Smartphone Application-Based Addiction Scale
The Smartphone Application-Based Addiction Scale (SABAS) was used to assess the likelihood of being at risk of developing an addiction to PSU (79). The Chinese version of this scale was used in this study (17). The scale consists of six items that are rated on a 6-point Likert type scale ranging from 1 = strongly disagree to 6 = strongly agree. A higher score indicates a higher risk of PSU. The six items were also developed based on the perspective of the six core criteria of the addiction components model (salience, conflict, mood modification, tolerance, withdrawal, and relapse) (63, 65). For example, item “Conflicts have arisen between me and my family (or friends) because of my smartphone use” represents the “conflict” component. The Cronbach’s α coefficient for this scale was 0.83 in the current study.
Barratt Impulsiveness Scale Version 11
The Barratt Impulsiveness Scale Version 11 (BIS-11) is an effective self-report questionnaire employed to measure impulsivity. It consists of 30 items and is divided into three dimensions (each with 10 items): attentional impulsivity, motor impulsivity, and non-planning impulsivity (62). In the current study, we used the Chinese revised version of BIS-11 (80). Participants are asked to rate their frequency (1 = Never, 2 = Rarely, 3 = Sometimes, 4 = Often, and 5 = Always) for each item from motor impulsivity dimension on a 5-point Likert type scale. The dimensions of non-planning and attentional impulsivity are inverse scored items (5 = Never, 4 = Rarely, 3 = Sometimes, 2 = Often, and 1 = Always). The score for each dimension ranges from 0 to 100 after being converted, with higher scores indicating a higher level of impulsivity (80). The BIS-11 scale showed excellent reliability in our study (α = 0.91). Moreover, the internal consistencies of the attentional impulsivity dimension, motor impulsivity dimension, and non-planning impulsivity dimension were also fairly good (α = 0.89, 0.86, and 0.83, respectively).
Analytical procedure
We first used SPSS (version 26.0) to perform the descriptive statistics and calculate the Cronbach’s α coefficient. We then utilized R (version 4.1.1) to perform network analysis.

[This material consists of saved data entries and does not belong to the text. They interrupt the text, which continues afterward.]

-- ==== Sys2Proof/Machine/State.lean ====
section
/-! DEFINITION. The state of the core (10_state.md R20), the outside world's pins (R44), the stops, and the state after
reset (R42). Plain data. -/

namespace Sys2Proof.Machine

/-- The working registers `a` to `h` (R26). -/
structure Working where
  a : Word
  b : Word
  c : Word
  d : Word
  e : Word
  f : Word
  g : Word
  h : Word
deriving DecidableEq, Repr

/-- The response codes a host step can produce (30_encoding.md R83); codes 5, 6, 7 are reserved and never produced. -/
inductive RspCode where
  /-- 0: the command was executed. -/
  | ok
  /-- 1: rejected, the core is computing. -/
  | busy
  /-- 2: rejected, not allowed in the present top-level state. -/
  | badState
  /-- 3: rejected, the word is a reserved encoding. -/
  | illegal
  /-- 4: `HASH` raised `InputTooLong`. -/
  | fail
deriving DecidableEq, Repr

/-- The response of a host step: a code and a data byte (R82). -/
structure Response where
  code : RspCode
  data : Byte
deriving DecidableEq, Repr

/-- The input pins as sampled at one transition (R44): `rst`, and `cmd_valid` with `cmd` (`some w` is `cmd_valid = 1`
with word `w`). With neither driven the transition is the core's turn. -/
structure Pins where
  rst : Bool
  cmd : Option CmdWord
deriving DecidableEq, Repr

/-- The state. The first twelve fields are the registers of R20, register files as vectors of the spec's lengths (DESIGN
CHOICE, log entry 19); the last three are the model's own (log entries 1, 2
and 4): what the outside world drives at the coming transitions, what the response pins showed at the last one, and
the number of the next reset. The tables `K` and `IV` are not state (R43). -/
structure State where
  /-- `IB[0..54]`, the input buffer (R21). -/
  ib : Vector Byte 55
  /-- `LEN`, the number of input bytes stored (R22). -/
  len : BitVec 6
  /-- `OVF`, more than 55 bytes pushed (R23). -/
  ovf : Bool
  /-- `BLK[0..63]`, the block register (R24). -/
  blk : Vector Byte 64
  /-- `W[0..63]`, the message schedule (R25). -/
  w : Vector Word 64
  /-- `a` to `h`, the working registers (R26). -/
  regs : Working
  /-- `DG[0..7]`, the digest (R27). -/
  dg : Vector Word 8
  /-- `PH`, the phase (R31). -/
  ph : BitVec 3
  /-- `IDX`, the index (R32). -/
  idx : BitVec 6
  /-- `DONE`, digest valid (R34). -/
  done : Bool
  /-- `ERR`, `InputTooLong` raised (R35). -/
  err : Bool
  /-- `ECODE`, the error code (R36). -/
  ecode : Byte
  /-- The pins at the coming transitions, the next one first; after the last one nothing is driven. -/
  inputs : List Pins
  /-- The response of the last transition; `none` when it was no host step (R43, U9). -/
  rsp : Option Response
  /-- The number of the next reset; selects its free datapath values. -/
  resetCount : Nat
deriving DecidableEq, Repr

/-- Why the machine stops. Neither is reachable from reset (R40). -/
inductive Fault where
  /-- Raised by a core turn whose `SEQ` is outside the reachable set, and by `U.EXP i` with `i < 16`: the spec defines
  no core step there (R89, U3: stuck). Safe: the model stops where the spec gives nothing. -/
  | sequencerStuck
  /-- Raised by `U.PAD` with `LEN ≥ 56`, where `pad` is undefined (R120). Safe: the model stops where the spec gives
  nothing. -/
  | padLengthOutOfRange
deriving DecidableEq, Repr

/-- An instruction without a meaning. -/
inductive Refusal where
  /-- Raised by an arm of `exec` whose instruction has no meaning yet; no arm does. Safe. -/
  | notModelled (mnemonic : String)
deriving DecidableEq, Repr

/-- What `IB` holds after reset number `n`, `old` before it: a free value (R42). -/
@[irreducible] def State.freeIB (n : Nat) (old : List Byte) : Vector Byte 55 :=
  Vector.ofFn fun i => Config.resetIB n old i.val

/-- What `BLK` holds after reset number `n`, `old` before it: a free value (R42). -/
@[irreducible] def State.freeBLK (n : Nat) (old : List Byte) : Vector Byte 64 :=
  Vector.ofFn fun i => Config.resetBLK n old i.val

/-- What `W` holds after reset number `n`, `old` before it: a free value (R42). -/
@[irreducible] def State.freeW (n : Nat) (old : List Word) : Vector Word 64 :=
  Vector.ofFn fun i => Config.resetW n old i.val

/-- What `a` to `h` hold after reset number `n`, `old` before it: free values (R42). -/
@[irreducible] def State.freeWorking (n : Nat) (old : List Word) : Working where
  a := Config.resetWorking n old 0
  b := Config.resetWorking n old 1
  c := Config.resetWorking n old 2
  d := Config.resetWorking n old 3
  e := Config.resetWorking n old 4
  f := Config.resetWorking n old 5
  g := Config.resetWorking n old 6
  h := Config.resetWorking n old 7

/-- What `DG` holds after reset number `n`, `old` before it: a free value (R42). -/
@[irreducible] def State.freeDG (n : Nat) (old : List Word) : Vector Word 8 :=
  Vector.ofFn fun i => Config.resetDG n old i.val

/-- The machine right after reset (R42): control registers 0, datapath registers unspecified (the free values of reset
number 0: DESIGN CHOICE, log entry 3), nothing driven from outside. -/
def State.reset : State where
  ib := State.freeIB 0 []
  len := 0
  ovf := false
  blk := State.freeBLK 0 []
  w := State.freeW 0 []
  regs := State.freeWorking 0 []
  dg := State.freeDG 0 []
  ph := 0
  idx := 0
  done := false
  err := false
  ecode := 0x00
  inputs := []
  rsp := none
  resetCount := 1

end Sys2Proof.Machine
end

The construction and visualization of the network structure were provided by the R-package qgraph (81). A Gaussian graphical model (GGM) was used to estimate the structure of the networks (82), including the SMA-Impulsivity network and the PSU-Impulsivity network. GGM is a type of undirected network with each edge representing the partial correlation between two nodes after statistically controlling to eliminate interference from all remaining nodes. We conducted the network structure estimation based on Spearman rho correlations (83). The GGM was estimated using the graphical least absolute shrinkage and selection operator (GLASSO) in combination with the extended Bayesian information criterion (EBIC) model selection (i.e., EBICglasso model). In detail, the GLASSO method was used to regularize the GGM (84). By shrinking all edges and pushing the trivially small partial correlation coefficients to zero, this regularization process helps to remove spurious edges and to obtain more stable and sparse networks (83, 84). To identify the optimal network model, the tuning parameter of the EBIC was set to 0.5 to balance the sensitivity and specificity of extracting true edges (83, 85). The visualization of the network layout was based on the Fruchterman-Reingold algorithm (86). Nodes with more and stronger connections with other nodes were placed closer together and more concentrated near the center of the network.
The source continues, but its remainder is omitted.